I had just spent three hours debugging a “simple” feature. The code worked, but something felt wrong. When I asked a senior developer for advice, he said:

“Coding was never the hard part.”

I was frustrated. I had spent weeks learning syntax, memorizing APIs, and practicing algorithms. How could coding not be the hard part?

Then I looked at my code again - a 500-line function handling validation, payment, inventory, emails, and logging all at once. The code ran, but it was a maintenance nightmare waiting to happen.

I realized he wasn’t dismissing my effort. He was pointing to a deeper truth: writing code is mechanical. The thinking behind it is what takes years to master.

What Does “Coding Is Not the Hard Part” Mean?
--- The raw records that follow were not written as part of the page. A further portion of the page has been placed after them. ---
-- ==== Sys2Proof/Decode.lean ====
section
/-! DEFINITION. The decoder and the encoder. A format (30_encoding.md R56) and the number its bits form, first bit most
significant (20_memory.md R42), give an operation or a refusal by name. Header words are tried in the priority order
of 30_encoding.md R82, CTRL values in the order of R80. Internal operations have no encoding (R82). -/
namespace Sys2Proof

/-- Why a number is no operation of a format. -/
inductive DecodeError where
  | tooWide         -- the number does not fit the format's width
  | notAllocated    -- a Layer I sample of allocation code 0 or 15: no such field exists (30_encoding.md R71)
  | noSuchSubband   -- a Layer II allocation at or above sblimit (41_header_parser.md R102)
  | noSuchClass     -- a number of levels that is no quantization class of that kind (30_encoding.md R76)
  | unalignedOffset -- a register offset that is not a multiple of 4 (20_memory.md R43)
  deriving DecidableEq, Repr

/-- The bits of a format. -/
def Format.width : Format → Nat
  | .hdr32 => 32
  | .crc16 => 16
  | .l1Alloc _ _ => 4
  | .l1Scalefactor _ _ => 6
  | .l1Sample _ _ a => a.toNat + 1
  | .l2Alloc tab sb _ => Machine.nbal tab sb.val
  | .l2Scfsi _ _ => 2
  | .l2Scalefactor _ _ scfsi => if scfsi = 0 then 18 else if scfsi = 2 then 6 else 12
  | .l2Grouped _ _ n => Machine.codeWidth n
  | .l2Ungrouped _ _ n => 3 * Machine.codeWidth n
  | .ctrlWrite => 32
  | .regRead => 32

/-- The fields of a header word (30_encoding.md R57). -/
def HeaderFields.ofWord (h : Word) : HeaderFields where
  sync := h.extractLsb' 21 11
  raw :=
    { ver := h.extractLsb' 19 2, layer := h.extractLsb' 17 2, prot := h.extractLsb' 16 1
      bri := h.extractLsb' 12 4, sfi := h.extractLsb' 10 2, pad := h.extractLsb' 9 1
      priv := h.extractLsb' 8 1, mode := h.extractLsb' 6 2, mx := h.extractLsb' 4 2
      copy := h.extractLsb' 3 1, orig := h.extractLsb' 2 1, emph := h.extractLsb' 0 2 }

/-- The header word of its fields (30_encoding.md R57). -/
def HeaderFields.word (h : HeaderFields) : Word :=
  h.sync ++ h.raw.ver ++ h.raw.layer ++ h.raw.prot ++ h.raw.bri ++ h.raw.sfi ++ h.raw.pad ++ h.raw.priv ++
    h.raw.mode ++ h.raw.mx ++ h.raw.copy ++ h.raw.orig ++ h.raw.emph

/-- The fields of a CTRL value (10_state.md R17). -/
def CtrlWrite.ofWord (v : Word) : CtrlWrite where
  start := v.getLsbD 0
  stop := v.getLsbD 1
  softReset := v.getLsbD 2
  strict := v.getLsbD 3
  chansel := v.extractLsb' 4 2
  fmt := v.getLsbD 6
  irqEn := v.getLsbD 7
  reserved := v.extractLsb' 8 24

/-- The CTRL value of its fields (10_state.md R17). -/
def CtrlWrite.word (v : CtrlWrite) : Word :=
  v.reserved ++ BitVec.ofBool v.irqEn ++ BitVec.ofBool v.fmt ++ v.chansel ++ BitVec.ofBool v.strict ++
    BitVec.ofBool v.softReset ++ BitVec.ofBool v.stop ++ BitVec.ofBool v.start

/-- The operation of a header word, first matching class first (30_encoding.md R82, 41_header_parser.md R92). -/
def decodeHeader (h : HeaderFields) : Instr :=
  if h.sync ≠ 0x7FF#11 then .hdrSyncLoss h
  else if h.raw.ver = 0b01#2 then .hdrUnsupVersion h
  else if h.raw.layer = 0b00#2 then .hdrUnsupLayerReserved h
  else if h.raw.layer = 0b01#2 then .hdrUnsupLayerIII h
  else if h.raw.bri = 0#4 then .hdrUnsupFreeFormat h
  else if h.raw.bri = 15#4 then .hdrUnsupBitrate h
  else if h.raw.sfi = 3#2 then .hdrUnsupSfreq h
  else if h.raw.ver = 0b11#2 then (if h.raw.layer = 0b11#2 then .hdrMpeg1L1 h else .hdrMpeg1L2 h)
  else if h.raw.ver = 0b10#2 then (if h.raw.layer = 0b11#2 then .hdrMpeg2L1 h else .hdrMpeg2L2 h)
  else (if h.raw.layer = 0b11#2 then .hdrMpeg25L1 h else .hdrMpeg25L2 h)

/-- The command of a CTRL value (30_encoding.md R80). A value with START and STOP is one START command, which then
applies STOP (log entry 11). -/
def decodeCtrl (v : CtrlWrite) : Instr :=
  if v.softReset then .ctrlSoftReset v
  else if v.start then .ctrlStart v
  else if v.stop then .ctrlStop v
  else .ctrlConfig v

/-- The k-th group of `width` bits of a number, counted from the least significant. -/
def bitGroup (width k w : Nat) : Nat := w / 2 ^ (width * k) % 2 ^ width

/-- The scale-factor indices of 6 bits each in a number (30_encoding.md R74). -/
def decodeSfRead (scfsi : BitVec 2) (w : Nat) : SfRead :=
  if scfsi = 0 then
    .three (BitVec.ofNat 6 (bitGroup 6 2 w)) (BitVec.ofNat 6 (bitGroup 6 1 w)) (BitVec.ofNat 6 (bitGroup 6 0 w))
  else if scfsi = 1 then .firstTwo (BitVec.ofNat 6 (bitGroup 6 1 w)) (BitVec.ofNat 6 (bitGroup 6 0 w))
  else if scfsi = 2 then .one (BitVec.ofNat 6 (bitGroup 6 0 w))
  else .lastTwo (BitVec.ofNat 6 (bitGroup 6 1 w)) (BitVec.ofNat 6 (bitGroup 6 0 w))

/-- The operation a number in the width of its format is. -/
def decodeFitting (fmt : Format) (w : Nat) : Except DecodeError Instr :=
  match fmt with
  | .hdr32 => .ok (decodeHeader (HeaderFields.ofWord (BitVec.ofNat 32 w)))
  | .crc16 => .ok (.crcWord (BitVec.ofNat 16 w))
  | .l1Alloc sb ch => .ok (if w = 15 then .l1AllocCorrupt sb ch else .l1Alloc sb ch (BitVec.ofNat 4 w))
  | .l1Scalefactor sb ch => .ok (.l1Scalefactor sb ch (BitVec.ofNat 6 w))
  | .l1Sample sb ch a =>
    if a = 0#4 ∨ a = 15#4 then .error .notAllocated else .ok (.l1Sample sb ch a (BitVec.ofNat 16 w))
  | .l2Alloc tab sb ch =>
    if sb.val < Machine.l2Sblimit tab then .ok (.l2Alloc tab sb ch (BitVec.ofNat 4 w)) else .error .noSuchSubband
  | .l2Scfsi sb ch => .ok (.l2Scfsi sb ch (BitVec.ofNat 2 w))
  | .l2Scalefactor sb ch scfsi => .ok (.l2Scalefactor sb ch (decodeSfRead scfsi w))
  | .l2Grouped sb ch n =>
    if Machine.isGrouped n then
      .ok (if w < n ^ 3 then .l2Grouped sb ch n (BitVec.ofNat 16 w)
        else .l2GroupedOutOfRange sb ch n (BitVec.ofNat 16 w))
    else .error .noSuchClass
  | .l2Ungrouped sb ch n =>
    if Machine.isGrouped n ∨ Machine.codeWidth n = 0 then .error .noSuchClass
    else .ok (.l2Ungrouped sb ch n (BitVec.ofNat 16 (bitGroup (Machine.codeWidth n) 2 w))
      (BitVec.ofNat 16 (bitGroup (Machine.codeWidth n) 1 w)) (BitVec.ofNat 16 (bitGroup (Machine.codeWidth n) 0 w)))
  | .ctrlWrite => .ok (decodeCtrl (CtrlWrite.ofWord (BitVec.ofNat 32 w)))
  | .regRead =>
    if w % 4 ≠ 0 then .error .unalignedOffset else .ok (.regRead (BitVec.ofNat 32 w))

/-- The decoder: total on every format and number. -/
def decode (fmt : Format) (w : Nat) : Except DecodeError Instr :=
  if w < 2 ^ fmt.width then decodeFitting fmt w else .error .tooWide

/-- A number of two or three groups, the first group most significant. -/
def joinGroups (width : Nat) : List Nat → Nat
  | [] => 0
  | x :: xs => x * 2 ^ (width * xs.length) + joinGroups width xs

/-- The SCFSI code under which indices are read so (30_encoding.md R74). -/
def SfRead.scfsi : SfRead → BitVec 2
  | .three _ _ _ => 0
  | .firstTwo _ _ => 1
  | .one _ => 2
  | .lastTwo _ _ => 3

/-- The indices in the order read. -/
def SfRead.indices : SfRead → List (BitVec 6)
  | .three x0 x1 x2 => [x0, x1, x2]
  | .firstTwo x0 x1 => [x0, x1]
  | .one x0 => [x0]
  | .lastTwo x0 x1 => [x0, x1]

/-- The encoder: the format and the number of an operation; none for an internal operation. -/
def encode : Instr → Option (Format × Nat)
  | .hdrSyncLoss h => some (.hdr32, h.word.toNat)
  | .hdrUnsupVersion h => some (.hdr32, h.word.toNat)
  | .hdrUnsupLayerReserved h => some (.hdr32, h.word.toNat)
  | .hdrUnsupLayerIII h => some (.hdr32, h.word.toNat)
  | .hdrUnsupFreeFormat h => some (.hdr32, h.word.toNat)
  | .hdrUnsupBitrate h => some (.hdr32, h.word.toNat)
  | .hdrUnsupSfreq h => some (.hdr32, h.word.toNat)
  | .hdrMpeg1L1 h => some (.hdr32, h.word.toNat)
  | .hdrMpeg1L2 h => some (.hdr32, h.word.toNat)
  | .hdrMpeg2L1 h => some (.hdr32, h.word.toNat)
  | .hdrMpeg2L2 h => some (.hdr32, h.word.toNat)
  | .hdrMpeg25L1 h => some (.hdr32, h.word.toNat)
  | .hdrMpeg25L2 h => some (.hdr32, h.word.toNat)
  | .crcWord c => some (.crc16, c.toNat)
  | .l1Alloc sb ch a => some (.l1Alloc sb ch, a.toNat)
  | .l1AllocCorrupt sb ch => some (.l1Alloc sb ch, 15)
  | .l1Scalefactor sb ch x => some (.l1Scalefactor sb ch, x.toNat)
  | .l1Sample sb ch a q => some (.l1Sample sb ch a, q.toNat)
  | .l2Alloc tab sb ch a => some (.l2Alloc tab sb ch, a.toNat)
  | .l2Scfsi sb ch x => some (.l2Scfsi sb ch, x.toNat)
  | .l2Scalefactor sb ch r => some (.l2Scalefactor sb ch r.scfsi, joinGroups 6 (r.indices.map BitVec.toNat))
  | .l2Grouped sb ch n c => some (.l2Grouped sb ch n, c.toNat)
  | .l2GroupedOutOfRange sb ch n c => some (.l2Grouped sb ch n, c.toNat)
  | .l2Ungrouped sb ch n v0 v1 v2 =>
    some (.l2Ungrouped sb ch n, joinGroups (Machine.codeWidth n) [v0.toNat, v1.toNat, v2.toNat])
  | .ctrlSoftReset v => some (.ctrlWrite, v.word.toNat)
  | .ctrlStart v => some (.ctrlWrite, v.word.toNat)
  | .ctrlStop v => some (.ctrlWrite, v.word.toNat)
  | .ctrlConfig v => some (.ctrlWrite, v.word.toNat)
  | .regRead off => some (.regRead, off.toNat)
  | .readHeaderBytes | .fetchFrame | .getBits _ | .crcCheck | .skipToFrameEnd => none
  | .l1Dequant _ _ _ _ | .l1PutMono _ | .l1PutStereo _ | .l1PutIntensity _ => none
  | .rq2 _ _ _ _ _ | .l2PutMono _ | .l2PutStereo _ | .l2PutIntensity _ => none
  | .addSample _ _ _ | .synthStep _ | .convert _ _ _ | .emit => none

/-- The bytes of a word in stream order: big-endian (20_memory.md R42). -/
def streamBytes (w : Word) : List Byte :=
  [w.extractLsb' 24 8, w.extractLsb' 16 8, w.extractLsb' 8 8, w.extractLsb' 0 8]

/-- The word of four bytes of the stream (20_memory.md R42). -/
def wordOfStream (bytes : List Byte) : Word :=
  bytes.foldl (fun w b => (w.extractLsb' 0 24 ++ b : Word)) 0

/-- The byte lanes of a register word: little-endian (20_memory.md R43). -/
def busBytes (w : Word) : List Byte :=
  [w.extractLsb' 0 8, w.extractLsb' 8 8, w.extractLsb' 16 8, w.extractLsb' 24 8]

/-- The register word of four byte lanes (20_memory.md R43). -/
def wordOfBus (bytes : List Byte) : Word := wordOfStream bytes.reverse

/-- The operation of a row's bits as spec/opcode_table.json numbers them (log entry 14): 32 bits are a header word,
which the stream carries most significant byte first; 16 bits are the CRC word; fewer are a value written to CTRL,
whose other bits are 0. The internal rows and the stream fields of the table have no bits of their own. -/
def decodeTableWord (nbits w : Nat) : Option Instr :=
  if nbits = 32 then
    (decode .hdr32 (wordOfStream (streamBytes (BitVec.ofNat 32 w))).toNat).toOption
  else if nbits = 16 then (decode .crc16 (w % 2 ^ 16)).toOption
  else (decode .ctrlWrite (wordOfBus (busBytes (BitVec.ofNat 32 w))).toNat).toOption

end Sys2Proof
end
When experienced developers say “coding is not the hard part,” they distinguish between two activities:

  • Coding: Translating thought into syntax (mechanical)
  • Software Engineering: Thinking, deciding, and designing (cognitive)
The Skill Hierarchy
====================
Level 4: Trade-off Decisions (Wisdom)
└── No perfect solutions exist. Every choice has costs.
Experience teaches which trade-offs are acceptable.
Level 3: System Design (Architecture)
└── Making decisions that affect thousands of lines.
Choosing patterns that won't create technical debt.
Level 2: Problem Decomposition (Logic)
└── Breaking complex requirements into solvable pieces.
Understanding what code should do before writing it.
Level 1: Syntax and Mechanics (Coding)
└── Writing valid code in a programming language.
IDEs, docs, and AI assistants handle most of this.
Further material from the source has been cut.